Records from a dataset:

-- ==== Sys2Proof/Machine/Flags.lean ====
section
/-! DEFINITION. The block's only flag, pending-escape (10_state.md R24). -/

namespace Sys2Proof.Machine

/-- `s.pending <- 1`: set by an `ESCAPE` byte in `InPayload`; the other fields stay (41_decoder.md R128). -/
def DecoderState.setPending (d : DecoderState) : DecoderState := { d with pending := true }

/-- The flag after a FEED whose byte has class `k`, from the flag before it: the `Flag written` line of
each of R121 to R129. -/
def pendingAfter (k : ByteClass) (old : Bool) : Bool :=
  match k with
  | .sof => false
  | .ignore => old
  | .len => false
  | .badlen => false
  | .unescStart => false
  | .unescEsc => false
  | .badesc => false
  | .esc => true
  | .data => false

end Sys2Proof.Machine
end

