-- ==== Sys2Proof/Machine/Token.lean ====
section
/-! DEFINITION. The wire tokens as operations: the FEEDs of a token's bytes in order (30_encoding.md R60 to
R63, R75; log 7). -/

namespace Sys2Proof.Machine

/-- TOK.SOF: `[FRAME_START]` (R60). -/
def execTokSof (s : State) : Host.Outcome State Fault Refusal :=
  complete s (s.feedBytes [s.cfg.frameStart])

/-- TOK.LEN: the byte `0000LLLL` (R61, R76). -/
def execTokLen (l : BitVec 4) (s : State) : Host.Outcome State Fault Refusal :=
  complete s (s.feedBytes [l.setWidth 8])

/-- TOK.ESC_START: `[ESCAPE][ESCAPED_START]` (R62). -/
def execTokEscStart (s : State) : Host.Outcome State Fault Refusal :=
  complete s (s.feedBytes [s.cfg.escape, s.cfg.escapedStart])

/-- TOK.ESC_ESC: `[ESCAPE][ESCAPED_ESCAPE]` (R62). -/
def execTokEscEsc (s : State) : Host.Outcome State Fault Refusal :=
  complete s (s.feedBytes [s.cfg.escape, s.cfg.escapedEscape])

/-- TOK.LIT: the byte unchanged (R62). -/
def execTokLit (d : Byte) (s : State) : Host.Outcome State Fault Refusal :=
  complete s (s.feedBytes [d])

end Sys2Proof.Machine
end

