-- ==== Sys2Proof/Machine/Dispatch.lean ====
section
/-! DEFINITION. One arm per operation. -/

namespace Sys2Proof.Machine

/-- The meaning of every operation. -/
def exec (i : Instr) (s : State) : Host.Outcome State Fault Refusal :=
  match i with
  | .feedSof => Sys2Proof.Machine.execFeedSof s
  | .feedIgnore b => Sys2Proof.Machine.execFeedIgnore b s
  | .feedLen b => Sys2Proof.Machine.execFeedLen b s
  | .feedBadlen b => Sys2Proof.Machine.execFeedBadlen b s
  | .feedUnescStart => Sys2Proof.Machine.execFeedUnescStart s
  | .feedUnescEsc => Sys2Proof.Machine.execFeedUnescEsc s
  | .feedBadesc b => Sys2Proof.Machine.execFeedBadesc b s
  | .feedEsc => Sys2Proof.Machine.execFeedEsc s
  | .feedData b => Sys2Proof.Machine.execFeedData b s
  | .encode id payload => Sys2Proof.Machine.execEncode id payload s
  | .feed b => Sys2Proof.Machine.execFeed b s
  | .reset => Sys2Proof.Machine.execReset s
  | .tokSof => Sys2Proof.Machine.execTokSof s
  | .tokLen l => Sys2Proof.Machine.execTokLen l s
  | .tokEscStart => Sys2Proof.Machine.execTokEscStart s
  | .tokEscEsc => Sys2Proof.Machine.execTokEscEsc s
  | .tokLit d => Sys2Proof.Machine.execTokLit d s

end Sys2Proof.Machine
end

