-- ==== Sys2Proof/Machine/Core.lean ====
section
/-! DEFINITION. The machine as the host reads it. -/

def Sys2Proof.core : Host.Core := {
  State := Sys2Proof.Machine.State, Fault := Sys2Proof.Machine.Fault,
  Refusal := Sys2Proof.Machine.Refusal, step := Sys2Proof.Machine.step, reset := Sys2Proof.Machine.State.reset }
end

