/-- A configuration is illegal exactly where it breaks one of K-a to K-e (R8). -/
theorem Config.not_legal_iff (c : Config) : ¬c.Legal ↔
    (4 ≤ c.frameStart.toNat ∧ c.frameStart.toNat ≤ 12) ∨
    (4 ≤ c.escape.toNat ∧ c.escape.toNat ≤ 12) ∨
    (c.frameStart ≠ 0xFF ∧ c.escape ≠ 0xFF) ∨
    c.frameStart = c.escape ∨ c.escapedStart = c.escapedEscape ∨
    c.escapedStart = c.frameStart ∨ c.escapedEscape = c.frameStart := by
  simp only [Config.Legal, Config.MarkersOutsideLengths, Config.AllOnesIsMarker, Config.MarkersDiffer,
    Config.SubstitutesDiffer, Config.SubstitutesNotStart, Decidable.not_and_iff_not_or_not, not_or,
    Decidable.not_not, ne_eq, or_assoc]

namespace Machine

/-- No operation ends otherwise than by `complete`, which is where the configuration is tested. -/
theorem exec_eq_complete (i : Instr) (s : State) : ∃ t, exec i s = complete s t := by
  cases i <;> exact ⟨_, rfl⟩

theorem exec_of_legal {s : State} (h : s.cfg.Legal) (i : Instr) : ∃ t, exec i s = .next t := by
  obtain ⟨t, ht⟩ := exec_eq_complete i s
  exact ⟨t, ht.trans (complete_of_legal h t)⟩

theorem exec_of_not_legal {s : State} (h : ¬s.cfg.Legal) (i : Instr) :
    exec i s = .refused .illegalConfiguration := by
  obtain ⟨t, ht⟩ := exec_eq_complete i s
  exact ht.trans (complete_of_not_legal h t)

/-- Settles O39: every operation ends in `complete`, and the two clauses are the two sides of its test. -/
theorem illegalConfigurationIsRefused : Obligations.IllegalConfigurationIsRefused := by
  intro s i
  constructor
  · rintro ⟨hStart, hEscape, hOnes, hMarkers, hSubstitutes, hSubStart, hSubEscape⟩
    exact exec_of_legal ⟨⟨hStart, hEscape⟩, hOnes, hMarkers, hSubstitutes, hSubStart, hSubEscape⟩ i
  · intro hBroken
    exact exec_of_not_legal (s.cfg.not_legal_iff.mpr hBroken) i

end Machine

end Sys2Proof
end

section
/-! SUPPORT. FEED as the decode map writes it: the transition of the row that R65 selects; and everything an
operation of the machine can do. -/

namespace Sys2Proof.Machine

variable {c : Config} {d : DecoderState} {b : Byte} {s t : State} {i : Instr}

/-! ### The rows of the decode map -/

/-- The transition of the row of class `k` for the byte `b` (41_decoder.md R121 to R129). -/
def rowOf (c : Config) (d : DecoderState) (b : Byte) : ByteClass → DecoderState × Event
  | .sof => rowSof
  | .ignore => rowIgnore d
  | .len => rowLen b
  | .badlen => rowBadlen
  | .unescStart => rowUnescStart c d
  | .unescEsc => rowUnescEsc c d
  | .badesc => rowBadesc
  | .esc => rowEsc d
  | .data => rowData c d b

/-- FEED is the transition of the row that the decode map selects (R65, R120). -/
theorem feed_eq_rowOf (c : Config) (d : DecoderState) (b : Byte) :
    feed c d b = rowOf c d b (classify c d.context b) := by
  cases hst : d.st <;>
    simp only [feed, classify, DecoderState.context_st, DecoderState.context_pending, hst] <;>
    split_ifs <;> rfl

/-- A FEED named by its row is the FEED of its byte, whichever row R65 selects. -/
theorem State.feedRow_rowOf (s : State) (k : ByteClass) (b : Byte) :
    s.feedRow k b (rowOf s.cfg s.dec b k) = s.feed b := by
  obtain ⟨rfl, h⟩ | ⟨-, h⟩ := s.feedRow_cases k b (rowOf s.cfg s.dec b k)
  · rw [h, ← feed_eq_rowOf]; rfl
  · exact h

/-! ### What an operation does -/

theorem State.feedBytes_singleton (s : State) (b : Byte) : s.feedBytes [b] = s.feed b := rfl

theorem exec_encode (h : s.cfg.Legal) (id : Ident) (payload : List Byte) :
    exec (.encode id payload) s = .next (s.addResult (encodeFrame s.cfg id payload)) :=
  complete_of_legal h _

theorem exec_reset (h : s.cfg.Legal) : exec .reset s = .next { s with dec := .waiting0 } :=
  complete_of_legal h _

theorem exec_feed (h : s.cfg.Legal) (b : Byte) : exec (.feed b) s = .next (s.feed b) :=
  complete_of_legal h _

/-- A class row is the FEED of the byte its request carries, in every state. -/
theorem exec_row (h : s.cfg.Legal) (k : ByteClass) (b : Byte) :
    exec (k.row b) s = .next (s.feedBytes (encode s.cfg (k.row b)).bytes) := by
  have hrow (x : Byte) : complete s (s.feedRow k x (rowOf s.cfg s.dec x k)) = .next (s.feedBytes [x]) := by
    rw [complete_of_legal h, s.feedRow_rowOf, s.feedBytes_singleton]
  cases k <;> exact hrow _

/-- Every operation but ENCODE and RESET is the FEEDs of the bytes its request carries (log 6, 7). -/
theorem exec_eq_feedBytes (h : s.cfg.Legal) (hEncode : ∀ id payload, i ≠ .encode id payload)
    (hReset : i ≠ .reset) : exec i s = .next (s.feedBytes (encode s.cfg i).bytes) := by
  cases i with
  | feedSof => exact exec_row h .sof 0
  | feedIgnore b => exact exec_row h .ignore b
  | feedLen b => exact exec_row h .len b
  | feedBadlen b => exact exec_row h .badlen b
  | feedUnescStart => exact exec_row h .unescStart 0
  | feedUnescEsc => exact exec_row h .unescEsc 0
  | feedBadesc b => exact exec_row h .badesc b
  | feedEsc => exact exec_row h .esc 0
  | feedData b => exact exec_row h .data b
  | encode id payload => exact absurd rfl (hEncode id payload)
  | feed b => exact exec_feed h b
  | reset => exact absurd rfl hReset
  | tokSof | tokLen | tokEscStart | tokEscEsc | tokLit => exact complete_of_legal h _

> [Aim of the exercise] Find every line in the records that has the word "ends". Copy those lines.

> [Written solution]
/-- No operation ends otherwise than by `complete`, which is where the configuration is tested. -/
/-- Settles O39: every operation ends in `complete`, and the two clauses are the two sides of its test. -/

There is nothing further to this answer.